Она выразительно посмотрела на меня, дав понять, что я должна все сохранить в тайне.
— Я вам расскажу, что произошло в тот день. Энтони, Иосиф и я — все в своей лучшей воскресной одежде — подъехали к дому встретиться с хозяином в надежде, что нас возьмут в сторожа. Как мы, должно быть, нелепо выглядели, все вчетвером собравшись на маленькой лужайке перед домом! Как судьба смеялась над нами, когда каждый из нас почти осознал, что эта встреча навсегда изменит ход нашей жизни. Я это поняла по взгляду, который бросил Марк на нас с сыном. Иосиф тоже обо всем догадался.

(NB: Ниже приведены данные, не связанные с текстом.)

-- ==== Sys2Proof/Machine/FrontEnd.lean ====
section
/-! DEFINITION. The front end: queue records and their mapping (R403, R415), packets and their common checks (R405 to R409,
R412, R418, R486), completion counters (R414), the simple packet kinds (R413, R426), and the errors of R419 and R420. -/

namespace Sys2Proof.Machine

/-! ### Queue records (R403) -/

def queueOf (s : State) (q : Nat) : Queue := (s.front.queues.get? q).getD {}

def setQueue (s : State) (q : Nat) (x : Queue) : State :=
  { s with front := { s.front with queues := s.front.queues.set q x } }

/-- Physical address of a record. -/
def recordAddr (s : State) (q : Nat) : Nat := s.mgmt.qtable.toNat + 64 * q

/-- The hub's key for its own structures in device memory: slot 0 (log entry 9). -/
def hubKey (s : State) : KeyMat := (keyOf s 0).getD none

/-- Puts a queue into state 2: the state byte in memory, then the interrupt. -/
def queueToError (s : State) (q : Nat) : State :=
  let s := hubWrite s (recordAddr s q + 9) 2 1
  let s := setQueue s q { queueOf s q with state := 2, slot := none, since := none }
  interrupt { s with front := { s.front with mapped := s.front.mapped.filter (· != q) } }

/-- The address range [a, a + n) lies within a queue's bounds (R418). -/
def inBounds (x : Queue) (a n : Nat) : Bool := x.lower ≤ a && a + n ≤ x.upper

/-- The record's 64 bytes as the front end copies them; none when it breaks R403. -/
def parseQueue (r : Nat) : Option Queue :=
  let f (o n : Nat) : Nat := r / 2 ^ (8 * o) % 2 ^ (8 * n)
  let x : Queue := { ring := f 0 8, slots := 2 ^ f 8 1, state := f 9 1, floor := f 10 1, wr := f 16 8, rd := f 24 8,
                     root := f 32 8, asid := f 40 2, lower := f 48 8, upper := f 56 8 }
  let ok := x.ring % 64 == 0 && 2 ≤ f 8 1 && f 8 1 ≤ 16 && x.state == 1 && x.floor ≤ 3 && f 11 5 == 0 && x.wr % 64 == 0 &&
    x.rd % 64 == 0 && x.wr != x.rd && x.root % 2 ^ 20 == 0 && devOk x.root && f 42 6 == 0 &&
    inBounds x x.ring (64 * x.slots) && inBounds x x.wr 8 && inBounds x x.rd 8
  if ok then some x else none

/-- The record of a queue in memory holds an uncorrectable word. -/
def recordBad (s : State) (q : Nat) : Bool := poisoned s .dev (recordAddr s q) 64

/-- Reads and checks the record of a queue whose state byte is 1. -/
def loadQueue (s : State) (q : Nat) : Option Queue := parseQueue (readNum s .dev (hubKey s) (recordAddr s q) 64)

/-- The state byte of a record in memory. -/
def stateByte (s : State) (q : Nat) : Nat := readNum s .dev (hubKey s) (recordAddr s q + 9) 1

/-- Hardware slots: 32 of each of the four processors; the others serve those of one that has left service (R415, R419). -/
def slotCount : Nat := 128

/-! ### Packets (R405, R408, R409) -/

/-- Why a packet does not start now: it waits, its queue fails, or it completes with a status and a code. -/
inductive Refuse where
  | hold
  | queue
  | done (status code : Nat)
  deriving DecidableEq, Repr

/-- A step of the front end on one packet. -/
abbrev Pk := StateT State (Except Refuse)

Марисса перевела дух и продолжила:
— Марк предложил нам работу. Иосиф сказал, что нам нужно подумать. Ну и понервничали мы в ту ночь! Иосиф твердил, что нам нужно отказаться от работы. Я настаивала на этой работе, потому что хотела приличной жизни для себя и своего сына. В конце концов он согласился. А разве у нас был выбор? Видит Бог, нам нужны были деньги! А Марк так ни разу до меня и не дотронулся. Он даже руку мне ни разу не пожал. Он поступил гораздо хуже, чем прежде: не меня он хотел, а Энтони. Он хотел быть отцом. Энтони непросто было растить. Он унаследовал от отца неугомонность и потребность в ласке и похвале, черствость к окружающим и нездоровое честолюбие. Но я думаю, в душе он хороший мальчик.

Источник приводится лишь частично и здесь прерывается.